1. A source of audio, which may be taken from your receiver.
2. A loudspeaker.
3. A 12 volt DC power supply.
Do not apply power yet. First, make sure that the on/off switch S1 is
off, which is the "out" position. Apply the audio from your receiver or any
other source which is capable of driving a speaker to the 1/8" input
connector at the rear labeled J2 and "AF IN." Alternatively, you may apply
the audio at pad E3. Similarly, connect your speaker to the 1/8" rear output
connector at J3 labeled "AF OUT." You should now be hearing "straight
through" audio passing through the turned-off DSP. Next, set the mode switch
S3 to the 12 o'clock position (knob pointer straight up or flat on shaft
straight down). Next, apply DC power. If you use the coaxial DC power
connector at J1, the center pin is positive. Turn the power on by pushing S1
in. When you first turn the power on, you should see a pattern of LEDs light
up and quickly sweep back and forth across the LED bargraph. Then you should
be seeing some LEDs light up in response to the input audio. Try increasing
and decreasing the audio to see how the bargraph display responds. If you
push S2 in, you will be listening to the digitally processed audio. With S2
out, the DSP is bypassed and the signal only passes through the AF gain
control and analog audio amplifier stage. Finally, with the in/out switch S2
in, rotate the mode switch through its various modes, and you will be able to
hear the effect of the various DSP modes.
OPERATION
The DSP will normally connect between your receiver and your
loudspeaker. The DSP requires a source of 12 volt DC power to operate. There
are three connections to be made:
1. Audio in - from your receiver
2. Audio out - to your speaker
3. DC power - a source of reasonably clean 12 volt DC power
The front panel controls, from left to right, are:
o Mode switch (S3). This 16 position rotary switch selects the DSP's
operating mode.
o On/off switch (S1). This switch turns the power on and off. When this
switch is pushed in, the power is on; when the switch is out, the power is
off. When the DSP is turned off, the audio input is connected to the audio
output. This will bypass the DSP when its power is off.

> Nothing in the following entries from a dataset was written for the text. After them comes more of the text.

/-- No command of a state that meets the invariant is stopped: GEN_CODES and DEC_BYTE, the only two that
could be, run on a built tree (R130). -/
theorem State.Inv.effectOf_not_stop (h : s.Inv) (i : Instr) (f : Fault) :
    Machine.effectOf i s ≠ .error (.stop f) := by
  intro he
  rcases effectOf_error he with ⟨-, he⟩ | ⟨-, he⟩ | ⟨hp, he⟩
  · cases he
  · cases he
  · cases i <;> simp only [phaseOk] at hp he
    case genCodes =>
      obtain ⟨f', hcodes, -⟩ := he
      obtain ⟨c, hc⟩ := codesOf_completes (h.tree_is_built (Bool.and_eq_true_iff.1 hp).1)
      cases hcodes.symm.trans hc
    case decByte y =>
      have hopen : s.decState ≠ .idle := by simpa using hp
      exact takeBits_not_stop (w := walkStart s) (h.tree_is_built (h.dec_needs_tree hopen).1)
        ((cursorOnInternal_iff s).1 (h.cursor_on_internal hopen)) f he.1
    all_goals cases he

/-- A core step stops with a fault of the model only when its command's effect does. -/
theorem exec_fault {i : Instr} {f : Fault} (h : exec i s = .fault f) :
    effectOf i s = .error (.stop f) := by
  rw [exec_eq_finish] at h
  match he : effectOf i s with
  | .error (.raise code info) => rw [he] at h; cases h
  | .error (.stop f') => rw [he] at h; cases h; rfl
  | .ok (s', pushed) =>
    rw [he] at h
    by_cases hroom : pushed.length ≤ room s
    · rw [finish_commit hroom] at h; cases h
    · rw [finish_hold (by omega)] at h; cases h

/-- The core's turn does not stop in a state that meets the invariant. -/
theorem State.Inv.coreTurn_not_fault (h : s.Inv) (f : Fault) : coreTurn s ≠ .fault f := by
  unfold coreTurn
  split
  · split
    · exact fun he => h.effectOf_not_stop _ f (exec_fault he)
    · nofun
  · nofun

end Sys2Proof.Machine

open Sys2Proof Sys2Proof.Machine

/-- Settles O56: the host's turn has no model fault, and the core's runs its tree commands on a built
tree. -/
theorem invariantExcludesModelFaults : Obligations.InvariantExcludesModelFaults := by
  unfold Obligations.InvariantExcludesModelFaults
  intro s f hs
  obtain ⟨rest, hcore | ⟨op, -, hhost⟩⟩ := step_turn s
  · rw [hcore]; exact (hs.withSchedule rest).coreTurn_not_fault f
  · rw [hhost]; exact hostTurn_not_fault op _ f
end

section
/-! SUPPORT. The six formats both ways (30_encoding.md R122): a word whose MBZ bits are 0 is the word of its
fields, and the decoder of a format gives back the operands its encoder took. -/

namespace Sys2Proof

/-! ## A word with its MBZ bits 0 is the word of its fields -/

section
variable {w : Word} {opc : BitVec 8}

theorem slice_zero {lo n : Nat} (h : w.extractLsb' lo n = 0) : w.toNat / 2 ^ lo % 2 ^ n = 0 := by
  rw [← toNat_slice, h]; rfl

theorem encodeN_of_mbz (hop : opcodeOf w = opc) (hmbz : w.extractLsb' 0 24 = 0) :
    encodeN opc = w := by
  have hlow := slice_zero hmbz
  refine BitVec.eq_of_toNat_eq ?_
  rw [toNat_encodeN, ← hop, opcodeOf, toNat_slice]
  omega

theorem encodeB_of_mbz (hop : opcodeOf w = opc) (hmbz : w.extractLsb' 8 16 = 0) :
    encodeB opc (w.extractLsb' 0 8) = w := by
  have hmid := slice_zero hmbz
  refine BitVec.eq_of_toNat_eq ?_
  rw [toNat_encodeB, ← hop, opcodeOf, toNat_slice, toNat_slice]
  omega

theorem encodeF_of_mbz (hop : opcodeOf w = opc) (hmbz : w.extractLsb' 1 23 = 0) :
    encodeF opc (w.getLsbD 0) = w := by
  have hmid := slice_zero hmbz
  have hbit : w.toNat % 2 = (w.getLsbD 0).toNat := by
    rw [BitVec.getLsbD, Nat.toNat_testBit]; simp
  refine BitVec.eq_of_toNat_eq ?_
  rw [toNat_encodeF, ← hop, opcodeOf, toNat_slice, ← hbit]
  omega

theorem encodeS_of_mbz (hop : opcodeOf w = opc) (hmbz : w.extractLsb' 9 15 = 0) :
    encodeS opc (w.extractLsb' 0 9) = w := by
  have hmid := slice_zero hmbz
  refine BitVec.eq_of_toNat_eq ?_
  rw [toNat_encodeS, ← hop, opcodeOf, toNat_slice, toNat_slice]
  omega

theorem encodeSK_of_mbz (hop : opcodeOf w = opc)
    (hmbz : w.extractLsb' 15 9 = 0 ∧ w.extractLsb' 9 3 = 0) :
    encodeSK opc (w.extractLsb' 0 9) (w.extractLsb' 12 3) = w := by
  have hhigh := slice_zero hmbz.1
  have hmid := slice_zero hmbz.2
  refine BitVec.eq_of_toNat_eq ?_
  rw [toNat_encodeSK, ← hop, opcodeOf, toNat_slice, toNat_slice, toNat_slice]
  omega

theorem encodeNI_of_mbz (hop : opcodeOf w = opc)
    (hmbz : w.extractLsb' 14 10 = 0 ∧ w.extractLsb' 10 2 = 0) :
    encodeNI opc (w.extractLsb' 0 10) (w.extractLsb' 12 2) = w := by
  have hhigh := slice_zero hmbz.1
  have hmid := slice_zero hmbz.2
  refine BitVec.eq_of_toNat_eq ?_
  rw [toNat_encodeNI, ← hop, opcodeOf, toNat_slice, toNat_slice, toNat_slice]
  omega

end

/-! ## The opcode and the operands of an encoded word -/

section
variable (opc : BitVec 8)

@[simp] theorem opcodeOf_encodeN : opcodeOf (encodeN opc) = opc :=
  opcodeOf_eq ((toNat_encodeN opc).trans (Nat.add_zero _).symm) (Nat.two_pow_pos 24)

@[simp] theorem opcodeOf_encodeB (byte : Byte) : opcodeOf (encodeB opc byte) = opc :=
  opcodeOf_eq (toNat_encodeB opc byte) (by have := byte.isLt; omega)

o In/out switch (S2). This switch enables or bypasses the digital signal
processing function. When this switch is pushed in, the output signal has
been digitally processed; when the switch is out, the digital processing is
bypassed and the signal only passes through the analog speaker amplifier.
This switch does not affect the LED display. In other words, when the switch
is out, bypassing the DSP, the LED display will continue to indicate audio
level or decoded tones (depending on the setting of the mode switch S3).
o AF GAIN control (R11). This controls the audio output level from the DSP.
The DSP includes a 10 segment LED bargraph display. In most of the
operating modes, the LED bargraph displays audio level. The audio level
display is a peak reading type with a delayed recovery characteristic. Each
LED represents a 3 dB change in audio level. The maximum input level without
clipping is 5 volts peak to peak, which is about 1.8 volts rms.
Although the hardware and software have been designed to accept and
process audio across a wide range of input levels, it is best to operate the
DSP so that the audio level makes most of the LEDs on the bargraph display
illuminate on peaks. The recommended method of operation is to set the
receiver audio gain so that on the strongest signals, most or all of the LEDs
occasionally come on. Once the receiver gain is properly adjusted, do not
touch it; instead use the AF gain control on the processor to adjust speaker
volume. This procedure will keep the A/D and D/A precision highest, and the
quantizing noise lowest. Most modern receivers have good AGC characteristics
with a flat AGC slope, the result being consistent audio level for both
strong and weak signals. If your receiver's audio level is inconsistent, you
may experience occasional overloads of the digital signal processor,
producing clipping distortion. If this happens, simply turn down the audio
input a tad.
The "BIO" switch (S4) selects DSP configuration options and activates
special functions. It may be thought of as a "mode" switch. "BIO" stands for
"binary I/O."
The DSP functions included in the DSP-3 are arranged with function #1
being at the "12 noon" position of mode selector switch S3. From the straight
up #1 position, the functions are numbered clockwise. The 16 positions and
the 18 DSP functions are as follows:
o 1. Combined automatic notch and denoiser. This mode simultaneously
automatically notches carriers and reduces noise. This mode is recommended
for most HF SSB operation. When the BIO switch is set to "1" in this mode,
audio AGC is enabled, and audio level will be digitally brought up to full
level if the input level lights at least one LED of the bargraph display.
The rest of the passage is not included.